/-! `incR` -/
@[simp] theorem incR_a (s : State) : (s.incR).a = s.a := rfl
@[simp] theorem incR_f (s : State) : (s.incR).f = s.f := rfl
@[simp] theorem incR_b (s : State) : (s.incR).b = s.b := rfl
@[simp] theorem incR_c (s : State) : (s.incR).c = s.c := rfl
@[simp] theorem incR_d (s : State) : (s.incR).d = s.d := rfl
@[simp] theorem incR_e (s : State) : (s.incR).e = s.e := rfl
@[simp] theorem incR_h (s : State) : (s.incR).h = s.h := rfl
@[simp] theorem incR_l (s : State) : (s.incR).l = s.l := rfl
@[simp] theorem incR_aAlt (s : State) : (s.incR).aAlt = s.aAlt := rfl
@[simp] theorem incR_fAlt (s : State) : (s.incR).fAlt = s.fAlt := rfl
@[simp] theorem incR_bAlt (s : State) : (s.incR).bAlt = s.bAlt := rfl
@[simp] theorem incR_cAlt (s : State) : (s.incR).cAlt = s.cAlt := rfl
@[simp] theorem incR_dAlt (s : State) : (s.incR).dAlt = s.dAlt := rfl
@[simp] theorem incR_eAlt (s : State) : (s.incR).eAlt = s.eAlt := rfl
@[simp] theorem incR_hAlt (s : State) : (s.incR).hAlt = s.hAlt := rfl
@[simp] theorem incR_lAlt (s : State) : (s.incR).lAlt = s.lAlt := rfl
@[simp] theorem incR_ix (s : State) : (s.incR).ix = s.ix := rfl
@[simp] theorem incR_iy (s : State) : (s.incR).iy = s.iy := rfl
@[simp] theorem incR_sp (s : State) : (s.incR).sp = s.sp := rfl
@[simp] theorem incR_pc (s : State) : (s.incR).pc = s.pc := rfl
@[simp] theorem incR_i (s : State) : (s.incR).i = s.i := rfl
@[simp] theorem incR_r (s : State) : (s.incR).r = ((s.r &&& 0x80#8) ||| ((s.r + 1#8) &&& 0x7F#8)) := rfl
@[simp] theorem incR_memptr (s : State) : (s.incR).memptr = s.memptr := rfl
@[simp] theorem incR_iff1 (s : State) : (s.incR).iff1 = s.iff1 := rfl
@[simp] theorem incR_iff2 (s : State) : (s.incR).iff2 = s.iff2 := rfl
@[simp] theorem incR_im (s : State) : (s.incR).im = s.im := rfl
@[simp] theorem incR_pendingEI (s : State) : (s.incR).pendingEI = s.pendingEI := rfl
@[simp] theorem incR_halted (s : State) : (s.incR).halted = s.halted := rfl
@[simp] theorem incR_nmiPending (s : State) : (s.incR).nmiPending = s.nmiPending := rfl
@[simp] theorem incR_intLine (s : State) : (s.incR).intLine = s.intLine := rfl
@[simp] theorem incR_resetRequest (s : State) : (s.incR).resetRequest = s.resetRequest := rfl
@[simp] theorem incR_q (s : State) : (s.incR).q = s.q := rfl
@[simp] theorem incR_lastQ (s : State) : (s.incR).lastQ = s.lastQ := rfl
@[simp] theorem incR_pfx (s : State) : (s.incR).pfx = s.pfx := rfl
@[simp] theorem incR_breakpoints (s : State) : (s.incR).breakpoints = s.breakpoints := rfl
@[simp] theorem incR_mem (s : State) : (s.incR).mem = s.mem := rfl
@[simp] theorem incR_bus (s : State) : (s.incR).bus = s.bus := rfl
@[simp] theorem incR_portAnswers (s : State) : (s.incR).portAnswers = s.portAnswers := rfl
@[simp] theorem incR_ackAnswers (s : State) : (s.incR).ackAnswers = s.ackAnswers := rfl
@[simp] theorem incR_hookAnswers (s : State) : (s.incR).hookAnswers = s.hookAnswers := rfl
@[simp] theorem incR_draws (s : State) : (s.incR).draws = s.draws := rfl
@[simp] theorem incR_params (s : State) : (s.incR).params = s.params := rfl
@[simp] theorem incR_lastLdAIR (s : State) : (s.incR).lastLdAIR = s.lastLdAIR := rfl
@[simp] theorem incR_kind (s : State) : (s.incR).kind = s.kind := rfl

/-! `setI` -/
@[simp] theorem setI_a (s : State) (v : Byte) : (s.setI v).a = s.a := rfl
@[simp] theorem setI_f (s : State) (v : Byte) : (s.setI v).f = s.f := rfl
@[simp] theorem setI_b (s : State) (v : Byte) : (s.setI v).b = s.b := rfl
@[simp] theorem setI_c (s : State) (v : Byte) : (s.setI v).c = s.c := rfl
@[simp] theorem setI_d (s : State) (v : Byte) : (s.setI v).d = s.d := rfl
@[simp] theorem setI_e (s : State) (v : Byte) : (s.setI v).e = s.e := rfl
@[simp] theorem setI_h (s : State) (v : Byte) : (s.setI v).h = s.h := rfl
@[simp] theorem setI_l (s : State) (v : Byte) : (s.setI v).l = s.l := rfl
@[simp] theorem setI_aAlt (s : State) (v : Byte) : (s.setI v).aAlt = s.aAlt := rfl
@[simp] theorem setI_fAlt (s : State) (v : Byte) : (s.setI v).fAlt = s.fAlt := rfl
@[simp] theorem setI_bAlt (s : State) (v : Byte) : (s.setI v).bAlt = s.bAlt := rfl
@[simp] theorem setI_cAlt (s : State) (v : Byte) : (s.setI v).cAlt = s.cAlt := rfl
@[simp] theorem setI_dAlt (s : State) (v : Byte) : (s.setI v).dAlt = s.dAlt := rfl
@[simp] theorem setI_eAlt (s : State) (v : Byte) : (s.setI v).eAlt = s.eAlt := rfl
@[simp] theorem setI_hAlt (s : State) (v : Byte) : (s.setI v).hAlt = s.hAlt := rfl
@[simp] theorem setI_lAlt (s : State) (v : Byte) : (s.setI v).lAlt = s.lAlt := rfl
@[simp] theorem setI_ix (s : State) (v : Byte) : (s.setI v).ix = s.ix := rfl
@[simp] theorem setI_iy (s : State) (v : Byte) : (s.setI v).iy = s.iy := rfl
@[simp] theorem setI_sp (s : State) (v : Byte) : (s.setI v).sp = s.sp := rfl
@[simp] theorem setI_pc (s : State) (v : Byte) : (s.setI v).pc = s.pc := rfl
@[simp] theorem setI_i (s : State) (v : Byte) : (s.setI v).i = v := rfl
@[simp] theorem setI_r (s : State) (v : Byte) : (s.setI v).r = s.r := rfl
@[simp] theorem setI_memptr (s : State) (v : Byte) : (s.setI v).memptr = s.memptr := rfl
@[simp] theorem setI_iff1 (s : State) (v : Byte) : (s.setI v).iff1 = s.iff1 := rfl
@[simp] theorem setI_iff2 (s : State) (v : Byte) : (s.setI v).iff2 = s.iff2 := rfl
@[simp] theorem setI_im (s : State) (v : Byte) : (s.setI v).im = s.im := rfl
@[simp] theorem setI_pendingEI (s : State) (v : Byte) : (s.setI v).pendingEI = s.pendingEI := rfl
@[simp] theorem setI_halted (s : State) (v : Byte) : (s.setI v).halted = s.halted := rfl
@[simp] theorem setI_nmiPending (s : State) (v : Byte) : (s.setI v).nmiPending = s.nmiPending := rfl
@[simp] theorem setI_intLine (s : State) (v : Byte) : (s.setI v).intLine = s.intLine := rfl
@[simp] theorem setI_resetRequest (s : State) (v : Byte) : (s.setI v).resetRequest = s.resetRequest := rfl
@[simp] theorem setI_q (s : State) (v : Byte) : (s.setI v).q = s.q := rfl
@[simp] theorem setI_lastQ (s : State) (v : Byte) : (s.setI v).lastQ = s.lastQ := rfl
@[simp] theorem setI_pfx (s : State) (v : Byte) : (s.setI v).pfx = s.pfx := rfl
@[simp] theorem setI_breakpoints (s : State) (v : Byte) : (s.setI v).breakpoints = s.breakpoints := rfl
@[simp] theorem setI_mem (s : State) (v : Byte) : (s.setI v).mem = s.mem := rfl
@[simp] theorem setI_bus (s : State) (v : Byte) : (s.setI v).bus = s.bus := rfl
@[simp] theorem setI_portAnswers (s : State) (v : Byte) : (s.setI v).portAnswers = s.portAnswers := rfl
@[simp] theorem setI_ackAnswers (s : State) (v : Byte) : (s.setI v).ackAnswers = s.ackAnswers := rfl
@[simp] theorem setI_hookAnswers (s : State) (v : Byte) : (s.setI v).hookAnswers = s.hookAnswers := rfl
@[simp] theorem setI_draws (s : State) (v : Byte) : (s.setI v).draws = s.draws := rfl
@[simp] theorem setI_params (s : State) (v : Byte) : (s.setI v).params = s.params := rfl
@[simp] theorem setI_lastLdAIR (s : State) (v : Byte) : (s.setI v).lastLdAIR = s.lastLdAIR := rfl
@[simp] theorem setI_kind (s : State) (v : Byte) : (s.setI v).kind = s.kind := rfl

/-! `setR` -/
@[simp] theorem setR_a (s : State) (v : Byte) : (s.setR v).a = s.a := rfl
@[simp] theorem setR_f (s : State) (v : Byte) : (s.setR v).f = s.f := rfl
@[simp] theorem setR_b (s : State) (v : Byte) : (s.setR v).b = s.b := rfl
@[simp] theorem setR_c (s : State) (v : Byte) : (s.setR v).c = s.c := rfl
@[simp] theorem setR_d (s : State) (v : Byte) : (s.setR v).d = s.d := rfl
@[simp] theorem setR_e (s : State) (v : Byte) : (s.setR v).e = s.e := rfl
@[simp] theorem setR_h (s : State) (v : Byte) : (s.setR v).h = s.h := rfl
@[simp] theorem setR_l (s : State) (v : Byte) : (s.setR v).l = s.l := rfl
@[simp] theorem setR_aAlt (s : State) (v : Byte) : (s.setR v).aAlt = s.aAlt := rfl
@[simp] theorem setR_fAlt (s : State) (v : Byte) : (s.setR v).fAlt = s.fAlt := rfl
@[simp] theorem setR_bAlt (s : State) (v : Byte) : (s.setR v).bAlt = s.bAlt := rfl
@[simp] theorem setR_cAlt (s : State) (v : Byte) : (s.setR v).cAlt = s.cAlt := rfl
@[simp] theorem setR_dAlt (s : State) (v : Byte) : (s.setR v).dAlt = s.dAlt := rfl
@[simp] theorem setR_eAlt (s : State) (v : Byte) : (s.setR v).eAlt = s.eAlt := rfl
@[simp] theorem setR_hAlt (s : State) (v : Byte) : (s.setR v).hAlt = s.hAlt := rfl
@[simp] theorem setR_lAlt (s : State) (v : Byte) : (s.setR v).lAlt = s.lAlt := rfl
@[simp] theorem setR_ix (s : State) (v : Byte) : (s.setR v).ix = s.ix := rfl
@[simp] theorem setR_iy (s : State) (v : Byte) : (s.setR v).iy = s.iy := rfl
@[simp] theorem setR_sp (s : State) (v : Byte) : (s.setR v).sp = s.sp := rfl
@[simp] theorem setR_pc (s : State) (v : Byte) : (s.setR v).pc = s.pc := rfl
@[simp] theorem setR_i (s : State) (v : Byte) : (s.setR v).i = s.i := rfl
@[simp] theorem setR_r (s : State) (v : Byte) : (s.setR v).r = v := rfl
@[simp] theorem setR_memptr (s : State) (v : Byte) : (s.setR v).memptr = s.memptr := rfl
@[simp] theorem setR_iff1 (s : State) (v : Byte) : (s.setR v).iff1 = s.iff1 := rfl
@[simp] theorem setR_iff2 (s : State) (v : Byte) : (s.setR v).iff2 = s.iff2 := rfl
@[simp] theorem setR_im (s : State) (v : Byte) : (s.setR v).im = s.im := rfl
@[simp] theorem setR_pendingEI (s : State) (v : Byte) : (s.setR v).pendingEI = s.pendingEI := rfl
@[simp] theorem setR_halted (s : State) (v : Byte) : (s.setR v).halted = s.halted := rfl
@[simp] theorem setR_nmiPending (s : State) (v : Byte) : (s.setR v).nmiPending = s.nmiPending := rfl
@[simp] theorem setR_intLine (s : State) (v : Byte) : (s.setR v).intLine = s.intLine := rfl
@[simp] theorem setR_resetRequest (s : State) (v : Byte) : (s.setR v).resetRequest = s.resetRequest := rfl
@[simp] theorem setR_q (s : State) (v : Byte) : (s.setR v).q = s.q := rfl
@[simp] theorem setR_lastQ (s : State) (v : Byte) : (s.setR v).lastQ = s.lastQ := rfl
@[simp] theorem setR_pfx (s : State) (v : Byte) : (s.setR v).pfx = s.pfx := rfl
@[simp] theorem setR_breakpoints (s : State) (v : Byte) : (s.setR v).breakpoints = s.breakpoints := rfl
@[simp] theorem setR_mem (s : State) (v : Byte) : (s.setR v).mem = s.mem := rfl
@[simp] theorem setR_bus (s : State) (v : Byte) : (s.setR v).bus = s.bus := rfl
@[simp] theorem setR_portAnswers (s : State) (v : Byte) : (s.setR v).portAnswers = s.portAnswers := rfl
@[simp] theorem setR_ackAnswers (s : State) (v : Byte) : (s.setR v).ackAnswers = s.ackAnswers := rfl
@[simp] theorem setR_hookAnswers (s : State) (v : Byte) : (s.setR v).hookAnswers = s.hookAnswers := rfl
@[simp] theorem setR_draws (s : State) (v : Byte) : (s.setR v).draws = s.draws := rfl
@[simp] theorem setR_params (s : State) (v : Byte) : (s.setR v).params = s.params := rfl
@[simp] theorem setR_lastLdAIR (s : State) (v : Byte) : (s.setR v).lastLdAIR = s.lastLdAIR := rfl
@[simp] theorem setR_kind (s : State) (v : Byte) : (s.setR v).kind = s.kind := rfl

***

### [Exercise objective]
Please write out, exactly as they appear above, only the lines in the stretch from the line with "(s.setI v).params = s.params := rfl" through the line with "(s.setR v).memptr = s.memptr := rfl".

### [Solution below]
@[simp] theorem setI_params (s : State) (v : Byte) : (s.setI v).params = s.params := rfl
@[simp] theorem setI_lastLdAIR (s : State) (v : Byte) : (s.setI v).lastLdAIR = s.lastLdAIR := rfl
@[simp] theorem setI_kind (s : State) (v : Byte) : (s.setI v).kind = s.kind := rfl

/-! `setR` -/
@[simp] theorem setR_a (s : State) (v : Byte) : (s.setR v).a = s.a := rfl
@[simp] theorem setR_f (s : State) (v : Byte) : (s.setR v).f = s.f := rfl
@[simp] theorem setR_b (s : State) (v : Byte) : (s.setR v).b = s.b := rfl
@[simp] theorem setR_c (s : State) (v : Byte) : (s.setR v).c = s.c := rfl
@[simp] theorem setR_d (s : State) (v : Byte) : (s.setR v).d = s.d := rfl
@[simp] theorem setR_e (s : State) (v : Byte) : (s.setR v).e = s.e := rfl
@[simp] theorem setR_h (s : State) (v : Byte) : (s.setR v).h = s.h := rfl
@[simp] theorem setR_l (s : State) (v : Byte) : (s.setR v).l = s.l := rfl
@[simp] theorem setR_aAlt (s : State) (v : Byte) : (s.setR v).aAlt = s.aAlt := rfl
@[simp] theorem setR_fAlt (s : State) (v : Byte) : (s.setR v).fAlt = s.fAlt := rfl
@[simp] theorem setR_bAlt (s : State) (v : Byte) : (s.setR v).bAlt = s.bAlt := rfl
@[simp] theorem setR_cAlt (s : State) (v : Byte) : (s.setR v).cAlt = s.cAlt := rfl
@[simp] theorem setR_dAlt (s : State) (v : Byte) : (s.setR v).dAlt = s.dAlt := rfl
@[simp] theorem setR_eAlt (s : State) (v : Byte) : (s.setR v).eAlt = s.eAlt := rfl
@[simp] theorem setR_hAlt (s : State) (v : Byte) : (s.setR v).hAlt = s.hAlt := rfl
@[simp] theorem setR_lAlt (s : State) (v : Byte) : (s.setR v).lAlt = s.lAlt := rfl
@[simp] theorem setR_ix (s : State) (v : Byte) : (s.setR v).ix = s.ix := rfl
@[simp] theorem setR_iy (s : State) (v : Byte) : (s.setR v).iy = s.iy := rfl
@[simp] theorem setR_sp (s : State) (v : Byte) : (s.setR v).sp = s.sp := rfl
@[simp] theorem setR_pc (s : State) (v : Byte) : (s.setR v).pc = s.pc := rfl
@[simp] theorem setR_i (s : State) (v : Byte) : (s.setR v).i = s.i := rfl
@[simp] theorem setR_r (s : State) (v : Byte) : (s.setR v).r = v := rfl
@[simp] theorem setR_memptr (s : State) (v : Byte) : (s.setR v).memptr = s.memptr := rfl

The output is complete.